■ RECORDED INFORMATION
-- ==== Sys2Proof/Machine/RegOps.lean ====
section
/-! DEFINITION. The paths to a register (file 15): REG_RD, REG_WR and REG_RMW (R183, R422), the mailbox (R192, R193), direct MGMT
transactions (R191, R423, R453), and the rows that name one register write. -/
namespace Sys2Proof.Machine

/-! ### REG_RD, REG_WR, REG_RMW -/

/-- The path of a caller's register access. -/
def pathOf : Caller → Path
  | .slot h => .slot h
  | .mbx => .mbx

/-- Byte address of word `i` from an address. -/
def wordAddr (a i : Nat) : Nat := (a + 4 * i) % 4294967296

/-- Whether `n` words from an address take in TLY_TIME (R427). [DEDUCED, log 136; DESIGN CHOICE, log 30] -/
def readsTime (a n : Nat) : Bool := (List.range n).any fun i => wordAddr a i == 0x60000 || wordAddr a i == 0x60004

/-- T for an access of `n` words: one value for all of them (R427). [DEDUCED, log 136; DESIGN CHOICE, log 30] -/
def State.accessTime (s : State) (a n : Nat) : Dword × State := if readsTime a n then s.tNow else (0, s)

/-- Words read in ascending order up to the first that is refused (R422). [DEDUCED, log 130, 136] -/
def State.readWords (p : Path) (now : Dword) (a : Nat) : List Nat → State → Status × List Word × State
  | [], s => (.ok, [], s)
  | i :: l, s =>
    let r := s.regRead p now true (wordAddr a i)
    if r.1 ≠ .ok then (r.1, [], r.2.2)
    else
      let t := State.readWords p now a l r.2.2
      (t.1, r.2.1 :: t.2.1, t.2.2)

/-- REG_RD's body (R422): zeros for the words after a refusal. [DEDUCED, log 130] -/
def regRdBody (s : State) (a : CmdArgs) : Res :=
  let n := a.arg1.toNat
  let now := s.accessTime a.arg0.toNat n
  let r := now.2.readWords (pathOf a.caller) now.1 a.arg0.toNat (List.range n)
  .done r.1 (r.2.1.headD 0) (fitTo (4 * n) (bytesOfWords r.2.1)) r.2.2

/-- REG_RD (R181, R422). -/
def opRegRd : OpSpec :=
  { code := 0x10, mbx := true, recovery := true, argOk := fun a => 1 ≤ a.arg1.toNat && a.arg1.toNat ≤ 256, body := regRdBody }
/-- REG_RD reads COUNT register words (R422). -/
def execRegRd (a : CmdArgs) (s : State) : Out := .next (issue opRegRd a s)

/-- Whether a slot may write a register address (R183): its own HST_ instance, the PRT_ instance or Stile sub-block of a port
it owns, or any other block. [DEDUCED, log 132] -/
def State.slotMayWrite (s : State) (h : SlotId) (a : Nat) : Bool :=
  if 0x10000 ≤ a ∧ a < 0x14000 then (a - 0x10000) / 0x1000 == h.val
  else if 0x20000 ≤ a ∧ a < 0x26000 then s.owns h (finOf 24 (by decide) ((a - 0x20000) / 0x400))
  else if 0xB0000 ≤ a ∧ a < 0xBC000 ∧ (a - 0xB0000) % 0x4000 < 0x2000 then
    s.owns h (finOf 24 (by decide) (8 * ((a - 0xB0000) / 0x4000) + (a - 0xB0000) % 0x4000 / 0x400))
  else true

/-- The caller requirement of R183 on `n` words. [DEDUCED, log 132] -/
def mayWriteWords (n : CmdArgs → Nat) (s : State) (a : CmdArgs) : Bool :=
  match a.caller with
  | .slot h => (List.range (n a)).all fun i => s.slotMayWrite h (wordAddr a.arg0.toNat i)
  | .mbx => true

/-- Words written in ascending order up to the first that is refused (R422). -/
def State.writeWords (go : State → State) (p : Path) : Nat → List Word → State → Status × State
  | _, [], s => (.ok, s)
  | a, w :: l, s =>
    let r := State.regWrite go s p a w
    if r.1 ≠ .ok then r else State.writeWords go p (wordAddr a 1) l r.2

/-- REG_WR (R183, R422). -/
def opRegWrG (go : State → State) : OpSpec :=
  { code := 0x11, mbx := true
    plenOk := fun a => 4 ≤ a.params.length && a.params.length ≤ 1024 && a.params.length % 4 == 0
    argOk := arg1Zero, callerOk := mayWriteWords fun a => a.params.length / 4
    body := fun s a =>
      let r := State.writeWords go (pathOf a.caller) a.arg0.toNat (wordsOf (a.params.length / 4) a.params) s
      .done r.1 0 [] r.2 }

/-- REG_RMW's body (R183, R421): (old AND NOT MASK) OR (VALUE AND MASK) as one access; its read clears no RC field. -/
def regRmwBody (go : State → State) (s : State) (a : CmdArgs) : Res :=
  let p := pathOf a.caller
  let addr := a.arg0.toNat
  let mask := toWord (leAt a.params 0 4)
  let now := s.accessTime addr 1
  let r := now.2.regRead p now.1 false addr
  if r.1 ≠ .ok then .done r.1 0 [] r.2.2
  else
    let w := State.regWrite go r.2.2 p addr ((r.2.1 &&& ~~~mask) ||| (toWord (leAt a.params 4 4) &&& mask))
    .done w.1 (if w.1 = .ok then r.2.1 else 0) [] w.2

/-- REG_RMW (R183). -/
def opRegRmwG (go : State → State) : OpSpec :=
  { code := 0x12, mbx := true, plenOk := fun a => a.params.length == 8, argOk := arg1Zero
    callerOk := mayWriteWords fun _ => 1, body := regRmwBody go }

/-! ### The mailbox (R192, R193) -/

/-- The opcodes the mailbox offers (R193). A mailbox command that writes GO finds GO at 1, so the write has no effect.
[DEDUCED, log 13] -/
def mbxOps : List OpSpec :=
  [opNop, opEcho, opGetInfo, opRegRd, opRegWrG id, opRegRmwG id, opPortPower, opDeedRelease, opEscQuery, opTlyQuery,
   opInlayQuery, opPwrDomain, opSleep, opFwStage, opFwCommit, opFwSwap, opOtpWrite, opVaultLock]

/-- The row of an opcode in a table. -/
def opOf (l : List OpSpec) (code : Byte) : Option OpSpec := l.find? fun o => o.code == code.toNat

/-- A command read from a header and the bytes that follow it (R163). -/
def cmdOf (c : Caller) (hdr params : List Byte) : CmdArgs :=
  { caller := c, tag := BitVec.ofNat 16 (leAt hdr 2 2), flags := BitVec.ofNat 8 (leAt hdr 1 1), arg0 := toWord (leAt hdr 8 4)
    arg1 := toWord (leAt hdr 12 4), params := params }

/-- The command in MGMT_MBX_CMD (R192): parameters past the 256 bytes it holds make it too long (R193). [DEDUCED, log 14] -/
def Teller.mailbox (t : Teller) : Byte × CmdArgs :=
  let b := bytesOfWords t.mbxCmd.toList
  (BitVec.ofNat 8 (leAt b 0 1), cmdOf .mbx b (fitTo (min (leAt b 4 4) 257) (b.drop 16)))

/-- A write of 1 to GO while it reads 0 starts the command in MGMT_MBX_CMD (R192). [DEDUCED, log 14] -/
def State.mbxStart (s : State) : State :=
  let c := s.teller.mailbox
  s.startMbx (opOf mbxOps c.1) c.1 c.2

/-- REG_WR, as a caller outside the mailbox issues it. -/
def opRegWr : OpSpec := opRegWrG State.mbxStart
/-- REG_WR writes register words (R183). -/
def execRegWr (a : CmdArgs) (s : State) : Out := .next (issue opRegWr a s)
/-- REG_RMW, as a caller outside the mailbox issues it. -/
def opRegRmw : OpSpec := opRegRmwG State.mbxStart
/-- REG_RMW writes under a mask as one access (R183). -/
def execRegRmw (a : CmdArgs) (s : State) : Out := .next (issue opRegRmw a s)

/-! ### Rows that name one register write -/

/-- Whether a path can make a register access now: direct MGMT from the end of bring-up step 2 (R73), the mailbox once commands
run (R193), a slot while its command endpoint is open; no command runs after a committed entry (R410). [DEDUCED, log 139] -/
def State.pathReady (s : State) (p : Path) : Bool :=
  s.awake && s.glb.clocksOk && match p with
    | .mgmt => true
    | .mbx => s.tellerStarted && s.teller.run != .halted && !s.committed
    | .slot h => s.pathOpen h && s.teller.run != .halted && !s.committed && s.glb.phase != 0xE

/-- One register write by a path: under R183 for a slot; a mailbox command finds GO at 1. -/
def State.writeBy (s : State) (p : Path) (addr : Nat) (v : Word) : State :=
  if !s.pathReady p then s
  else match p with
    | .slot h => if s.slotMayWrite h addr then (State.regWrite State.mbxStart s p addr v).2 else s
    | .mbx => (State.regWrite id s p addr v).2
    | .mgmt => (State.regWrite State.mbxStart s p addr v).2

/-- MGMT_MBX_GO (R192): a write of 1 to GO. -/
def execMgmtMbxGo (p : Path) (s : State) : Out := .next (s.writeBy p 0x510 1)
/-- GLB_UNLOCK (R430). -/
def execGlbUnlock (p : Path) (v : Word) (s : State) : Out := .next (s.writeBy p 0x30 v)
/-- GLB_LOCK (R432). -/
def execGlbLock (p : Path) (v : Word) (s : State) : Out := .next (s.writeBy p 0x34 v)
/-- GLB_PRESENCE.CLOSE written 1 (R433). -/
def execPresenceClose (p : Path) (s : State) : Out := .next (s.writeBy p 0x40 0x10)
/-- LDG_TEST_CTRL: LOAD (R398). -/
def execLdgTestLoad (p : Path) (s : State) : Out := .next (s.writeBy p 0x70024 1)
/-- LDG_TEST_CTRL: STORE_DATA (R398). -/
def execLdgTestStoreData (p : Path) (s : State) : Out := .next (s.writeBy p 0x70024 2)
/-- LDG_TEST_CTRL: STORE_CHECK (R398). -/
def execLdgTestStoreCheck (p : Path) (s : State) : Out := .next (s.writeBy p 0x70024 3)
/-- LDG_TEST_CTRL: STORE_BOTH (R398). -/
def execLdgTestStoreBoth (p : Path) (s : State) : Out := .next (s.writeBy p 0x70024 4)
/-- LDG_FLIP (R399). -/
def execLdgFlip (p : Path) (v : Word) (s : State) : Out := .next (s.writeBy p 0x70034 v)
/-- NSF_RULE_HIT with a 1 in FORCE_OFF, and HIT bits to clear (R418). -/
def execForceOffClear (p : Path) (hits : BitVec 16) (s : State) : Out :=
  .next (s.writeBy p 0xA0014 (0x10000 ||| hits.setWidth 32))
/-- A write of any register (R421). -/
def execRegisterWrite (p : Path) (addr v : Word) (s : State) : Out := .next (s.writeBy p addr.toNat v)

/-! ### Direct MGMT transactions (R191, R423) -/

/-- The bytes of one word of a direct read, `n` of them clocked out: a partial word is narrow, so that it clears nothing and is
recorded (R423). `seen` says that an unmapped word of this transaction has been recorded. [DEDUCED, log 129] -/
def State.mgmtReadWord (s : State) (now : Dword) (a n : Nat) (seen : Bool) : List Byte × Bool × State :=
  let narrow := fun (s : State) => if n < 4 then s.violation .mgmt 2 a else s
  match regAt a with
  | none => (List.replicate n 0, true, if n < 4 then narrow s else if seen then s else s.violation .mgmt 3 a)
  | some _ =>
    let r := s.regRead .mgmt now (decide (n = 4)) a
    let s := if a = 0x600 ∧ n = 4 then r.2.2.modTeller fun t => { t with mbxNotify := false } else r.2.2
    ((leBytes 4 r.2.1.toNat).take n, seen, narrow s)

/-- A direct read of `n` bytes from an address, word by word. -/
def State.mgmtRead (now : Dword) (a : Nat) : List Nat → Nat → Bool → State → List Byte × State
  | [], _, _, s => ([], s)
  | i :: l, n, seen, s =>
    let r := s.mgmtReadWord now (wordAddr a i) (min 4 n) seen
    let t := State.mgmtRead now a l (n - 4) r.2.1 r.2.2
    (r.1 ++ t.1, t.2)

/-- Whole words of a direct write: a word at an address in no register is discarded, the first recorded (R423).
[PRESUMED, log 128] -/
def State.mgmtWrite : Nat → List Word → Bool → State → State
  | _, [], _, s => s
  | a, w :: l, seen, s =>
    match regAt a with
    | none => State.mgmtWrite (wordAddr a 1) l true (if seen then s else s.violation .mgmt 3 a)
    | some _ => State.mgmtWrite (wordAddr a 1) l seen (State.regWrite State.mbxStart s .mgmt a w).2

/-- The PEC of a write (R481): the CRC-8 over the target address byte and every byte before it. -/
def State.pecOf (s : State) (l : List Byte) : Nat := crc8 (BitVec.ofNat 8 (2 * s.mgmtAddress.toNat) :: l)

/-- The write part of a direct transaction (R191, R423). -/
def State.mgmtWriteXact (s : State) (a : Nat) (addr data : List Byte) : State :=
  let n := data.length / 4
  let rem := data.length % 4
  let pecBad := rem = 1 ∧ s.pecOf (addr ++ data.dropLast) ≠ leAt data (4 * n) 1
  if pecBad then (s.violation .mgmt 9 a).modGlb fun g => { g with mgmtAck := false }
  else if a % 4 ≠ 0 then (if data.isEmpty then s else s.violation .mgmt 1 a)
  else
    let s := State.mgmtWrite a (wordsOf n data) false s
    if 2 ≤ rem then s.violation .mgmt 2 (wordAddr a n) else s

/-- One direct transaction (R191, R423). A short address makes no access. -/
def State.mgmtXact (s : State) (x : MgmtXact) : State :=
  let s := s.modGlb fun g => { g with mgmtOut := [], mgmtAck := true }
  let zeros := List.replicate x.count (0 : Byte)
  let answer := fun (s : State) (l : List Byte) => s.modGlb fun g => { g with mgmtOut := l }
  if x.addr.length < 4 then
    let s := if x.addr.isEmpty then s else s.violation .mgmt 2 0
    if x.isRead then answer s zeros else s
  else
    let a := leAt x.addr 0 4
    if !x.isRead then s.mgmtWriteXact a (x.addr.take 4) (x.addr.drop 4 ++ x.data)
    else if a % 4 ≠ 0 then answer (if x.count = 0 then s else s.violation .mgmt 1 a) zeros
    else
      let n := ceilDiv x.count 4
      let now := s.accessTime a n
      let r := State.mgmtRead now.1 a (List.range n) x.count false now.2
      answer r.2 r.1

/-- A transaction on the MGMT bus (R191, R415): one to another device is ignored; asleep, an address match raises its wake
source and is not acknowledged; before bring-up step 2 ends nothing is acknowledged (R73). -/
def State.mgmtBus (s : State) (x : MgmtXact) : State :=
  if x.dev ≠ s.mgmtAddress then s
  else if s.awake && s.glb.clocksOk then s.mgmtXact x
  else (s.modGlb fun g => { g with mgmtOut := [], mgmtAck := false }).wakesOccur (if s.nsf.asleep.isSome then [(.mgmt, 0)] else [])

/-- MGMT_TRANSACTION (R191): available from the end of bring-up step 2 in every phase (R73). -/
def execMgmtTransaction (x : MgmtXact) (s : State) : Out := .next (s.mgmtBus x)

/-- SCL_LOW_TIMEOUT (R453): the transaction ends with the bytes that came; a partial word is handled under R423.
[DEDUCED, log 129] -/
def execSclLowTimeout (x : MgmtXact) (s : State) : Out := .next (s.mgmtBus x)

end Sys2Proof.Machine
end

■ EXERCISE
Set down exactly the lines of the data above, beginning with the line that has "LOAD (R398). -/" and ending with the line that has "STORE_CHECK (R398). -/", and no others.

■ REPLY
/-- LDG_TEST_CTRL: LOAD (R398). -/
def execLdgTestLoad (p : Path) (s : State) : Out := .next (s.writeBy p 0x70024 1)
/-- LDG_TEST_CTRL: STORE_DATA (R398). -/
def execLdgTestStoreData (p : Path) (s : State) : Out := .next (s.writeBy p 0x70024 2)
/-- LDG_TEST_CTRL: STORE_CHECK (R398). -/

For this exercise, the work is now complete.